The Reservation got its first taste of the benefits of photovoltaic energy when it installed a series of solar panels on the roof of its LEED-certified Resource Management Building a few years ago.

Now, Fond du Lac’s Chuck Walt said the Reservation is in negotiations with Minnesota Power to work out the details of this new project, which he said will be able to generate enough electricity to fulfill 10 percent of the needs of the Black Bear Casino Resort.


“It takes a lot of power to run that kind of operation 24/7,” said Walt. “This new project should be very helpful as far as that goes.”

Though the Reservation has not yet secured a site for the solar farm, Walt said they are looking in the proximity of the Casino Resort. He said an “array” of the size being considered would require approximately 10 acres of land.

With an estimated price tag of $2.5 million, Walt said the Reservation plans to partner on the project using some of its own resources, supplying about half a million dollars of the total cost. And while the project is still in the contracting and engineering phase, Walt said the hope is that construction could get underway as early as next year.

He said the project aligns itself nicely with the Band’s strategic plan to embrace alternative power sources such as solar, wind and biofuels, and it had already begun to “put some plans together” when Minnesota Power stepped up to the plate.

“Minnesota Power was aware that we had an interest in pursuing this,” said Walt. “It was nice they would consider the Band as a partner. We have long embraced the Kyoto Protocol [to reduce emissions of carbon dioxide generated mostly by electricity, coal, and steel plants] and have actively looked at ways to protect the environment and conserve energy.”

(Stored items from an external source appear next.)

-- ==== Sys2Proof/Tests/Slice0.lean ====
section
/-! SUPPORT. The model's own tests: an ill-formed command for each check of WellFormed.lean; small facts taken from the specification; and, for each statement, a state and operands that
meet the hypotheses of every clause of it. -/

namespace Sys2Proof.Tests

open Sys2Proof Sys2Proof.Machine

-- Each witness is checked in turn: checked side by side they ask for more threads than the memory limit admits.
set_option Elab.async false

/-! ### States and records that the tests start from -/

/-- A powered device, one million seconds after its reset: the supplies are up and no reset is held. -/
def up : State := { State.reset with und.supply.porAsserted := false, tbs.count := 1000000000000000 }
def sig0 : SigSec := ⟨1, 1, 0, 0, 0, 0⟩
def sig8 : SigSec := ⟨8, 1, 1280, 1793, 0, 0⟩
def bits0 : Bitstream := { magic := 0, fmtMajor := 1, fmtMinor := 0, hwtype := 0, bind := 0, unit := 0, total := 0, svn := 0, sigOffset := 0, dir := [], padZero := true, transportOk := true, sig := sig0 }
def slot0 : SlotRec := { prim := 1, trigger := 7, paramBase := 0, paramCount := 4 }
def tile0 : TileRec := { owner := 0, slots := [slot0] }
def layer0 : ImgLayer := ⟨5, 0, 0, 1, 1, 1, 1, 0, 0, 0, 0xFFFF, 0, 0, 0, 1⟩
def img0 : ImageRec :=
  { magic := 0x4D4E584B, fmtMajor := 1, fmtMinor := 0, hwtype := 0x4238584B, model := 0, svn := 0, warmup := 0, boundNs := 0, weightBytes := 0, sramKib := 0, stateKib := 0, streamMbps := 0
    tablesLength := 48, sigOffset := 192, total := 3280, weightDigest := 7, reservedZero := true, inputs := [⟨0, 0, 0, 0, 1⟩], outputs := [⟨0, 0⟩], layers := [layer0], weights := [], sig := sig8 }
/-- A dense layer of one BF16 weight, checked by its twin, and an image of it. -/
def dense0 : ImgLayer := ⟨1, 4, 4, 1, 1, 1, 0, 0, 0, 0, 0xFFFF, 0, 0, 0, 1⟩
def img1 : ImageRec := { img0 with layers := [dense0] }
def desc0 : DescRec := ⟨0, 1, 0, 0, 0, 1, 0, 0, 0, 1, 0, 0, 0, 0, 0, 0⟩
def desc4 : DescRec := { desc0 with flags := 5 }
def job0 : CnpJob := { release := 0, deadline := 0, snap := [], layer := 0, left := [(0, 2)] }
def man0 : ManifestRec :=
  { magic := 0x464D584B, fmtMajor := 1, fmtMinor := 0, hwtype := 0x4238584B, bind := 0, unit := 0, modelTag := 0, leafCount := 1, leafLog2 := 20, imageBytes := 1048576, root := 5, sigOffset := 160
    total := 3248, reservedZero := true, shards := [⟨0, 0, 0, 0, 1, 0, 0⟩], sig := sig0 }
def res0 : ResumeRec := ⟨0, 5, 0, 0, 0, 0, 0, 1, false, {}, [], 4⟩
def block0 : ClosedBlock := { block := {}, closed := 0 }
def del0 : Delivered := ⟨0, 0, 0, 0, []⟩
def flit0 : Flit := ⟨0, 0, false, 2, 0, 0, false, false, 7, 0, [], 0, 0, 0⟩
def port5 : Tab GclPort := [(0, { state := 5 })]
def rep0 : DieReply := ⟨false, [], [], 0⟩
def hb0 : Heartbeat := ⟨0, [], 0, false, false, false, false, 0, none, 0⟩
def seg0 : SegEnd := ⟨1, 1, false, none, []⟩
def msg0 : MbxMsg := ⟨6, 2, 0, 0, true, false, 255, 0, []⟩
def fw0 : FwImage :=
  { magic := 0x5746584B, fmtMajor := 1, fmtMinor := 0, hwtype := 0x4238584B, proc := 0, svn := 0, vector := 0, sigOffset := 128, total := 3216, buildTime := 0, reservedZero := true, code := [], data := []
    sig := sig0 }
def pkg0 : Package := { sourceOk := false, parts := [] }
def item0 : FlashItem := { kind := 1, index := 0, body := .fw fw0 }
def set0 : FlashSet := { seq := 1, items := [item0] }
def boot0 : BootEnv := ⟨[], true, true⟩
def two0 : TwOp := { owner := .other 12, kind := .railStatus, addr := 0, page := 0, value := 0 }
def open0 : OpenReq := { chan := 0, major := 2, seq := 0, typ := 1, handler := .sec, payload := [], at_ := 0, started := true }
/-- Every processor is READY, and a message that its mailbox takes. -/
def ready : State := { up with procs := (List.range 6).map (fun p => (p, { state := .ready })) }
def msg1 : MbxMsg := { msg0 with major := 3, crcOk := true }
/-- An ENROL record for slot 9 without a signature. -/
def key0 : List Byte := leBytes 4 0x524B584B ++ leBytes 4 0x4238584B ++ zeroBytes 12 ++ [1#8, 9#8]

/-! ### Ill-formed commands -/

theorem test_wf_temp_channel : Instr.wf (.thermalSample 162 0 false) = false ∧ Instr.wf (.thermalSample 161 0 false) = true := by decide
theorem test_wf_channel_plausible : Instr.wf (.channelPlausible 213) = false ∧ Instr.wf (.channelPlausible 197) = true := by decide
theorem test_wf_sample_rate : Instr.wf (.sampleRateFall 127) = false ∧ Instr.wf (.sampleRateFall 128) = true := by decide
theorem test_wf_tick_tile : Instr.wf (.tick { late := [(64, 0)] }) = false ∧ Instr.wf (.tick { late := [(63, 7)] }) = false := by decide
theorem test_wf_tick_interface : Instr.wf (.tick { hot := [8] }) = false ∧ Instr.wf (.tick { hot := [7], pace := [(23, 0)] }) = true := by decide
theorem test_wf_tick_region : Instr.wf (.tick { pace := [(24, 0)] }) = false := by decide
theorem test_wf_heartbeat_reply : Instr.wf (.heartbeatReply 0 rep0) = false := by decide
theorem test_wf_leaf_bytes : Instr.wf (.leafHashDone 0 []) = false := by decide
theorem test_wf_certificate : Instr.wf (.tapCertWrite []) = false := by decide
theorem test_wf_key_record : Instr.wf (.keySubmit .twp0 0 (List.replicate 8193 0)) = false ∧ Instr.wf (.tapKeyRecord 0 true (List.replicate 8193 0)) = false := by decide +kernel
theorem test_wf_remnant_scrub : Instr.wf (.remnantScrub [(0x1000000, 0, 1)]) = false ∧ Instr.wf (.remnantScrub [(0xFFFFFF, 0, 1)]) = true := by decide
theorem test_wf_target_read : Instr.wf (.twpTargetRead 0 0x40 ⟨[], 0⟩) = false := by decide
theorem test_wf_transfer_done : Instr.wf (.transferDone 1 0 ⟨0, List.replicate 257 0⟩) = false := by decide +kernel
theorem test_wf_arb_requester : Instr.wf (.arbRequest 33 3 1 1 false) = false ∧ Instr.wf (.arbRequest 33 2 1 1 false) = true := by decide
theorem test_wf_arb_beats : Instr.wf (.arbRequest 33 2 0 1 false) = false ∧ Instr.wf (.arbRequest 33 2 1 0 false) = false := by decide
theorem test_wf_beat_complete : Instr.wf (.beatComplete 8 3) = false ∧ Instr.wf (.beatComplete 8 2) = true := by decide
theorem test_wf_message : Instr.wf (.ping { msg0 with length := 65536 }) = false ∧ Instr.wf (.relay { msg0 with major := 256 }) = false := by decide
theorem test_wf_member_record : Instr.wf (.memberRecord 1 []) = false := by decide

Minnesota Power spokesman Amy Rutledge said the company has partnered with the Fond du Lac Reservation on many initiatives over the years, including conservation projects, consultation on Minnesota Power’s St. Louis River Hydro Project, environmental water quality studies such as mercury studies at Thomson Reservoir, advanced biomass exploration and a host of others.

“Because of that partnership, Fond du Lac is a natural partner to suggest to the EPA as a partner in this solar funding,” she said.

A document issued by the United States Environmental Protection Agency (EPA) in July states the Fond du Lac project and others are part of a settlement with Minnesota Power to resolve claims that the company violated the provisions of the Clean Air Act by “unlawfully constructing major modifications at its plants without obtaining required permits and installing and operating the best available air pollution control technology as the Act requires.”


Minnesota Power begs to differ.

“It’s important to note that we did not violate air quality standards, rather there has been a long standing disagreement regarding the interpretation about what constitutes normal maintenance at power plants,” said Rutledge. “And in the best interest of all of our stakeholders, we chose to pursue settlement with EPA and avoid lengthy and costly litigation. There have been more than 25 other utilities that have also settled.”

The EPA document goes on to state that the proposed consent decree in the settlement requires Minnesota Power to spend $4.2 million on environmental mitigation projects, including the large-scale Fond du Lac photovoltaic project.

According to Rutledge, the settlement is still subject to court acceptance.

“The settlement has gone through public comment and we await final court approval before advancing any of the mitigation projects,” stated Rutledge.

In any case, both Minnesota Power and the Fond du Lac Band believe the proposed solar energy project is a worthwhile one to pursue.

“We believe this solar project is a win-win in that it is something that Fond du Lac wants to develop, and Minnesota Power is pleased to support the project financially, in the context of this EPA settlement,” said Rutledge.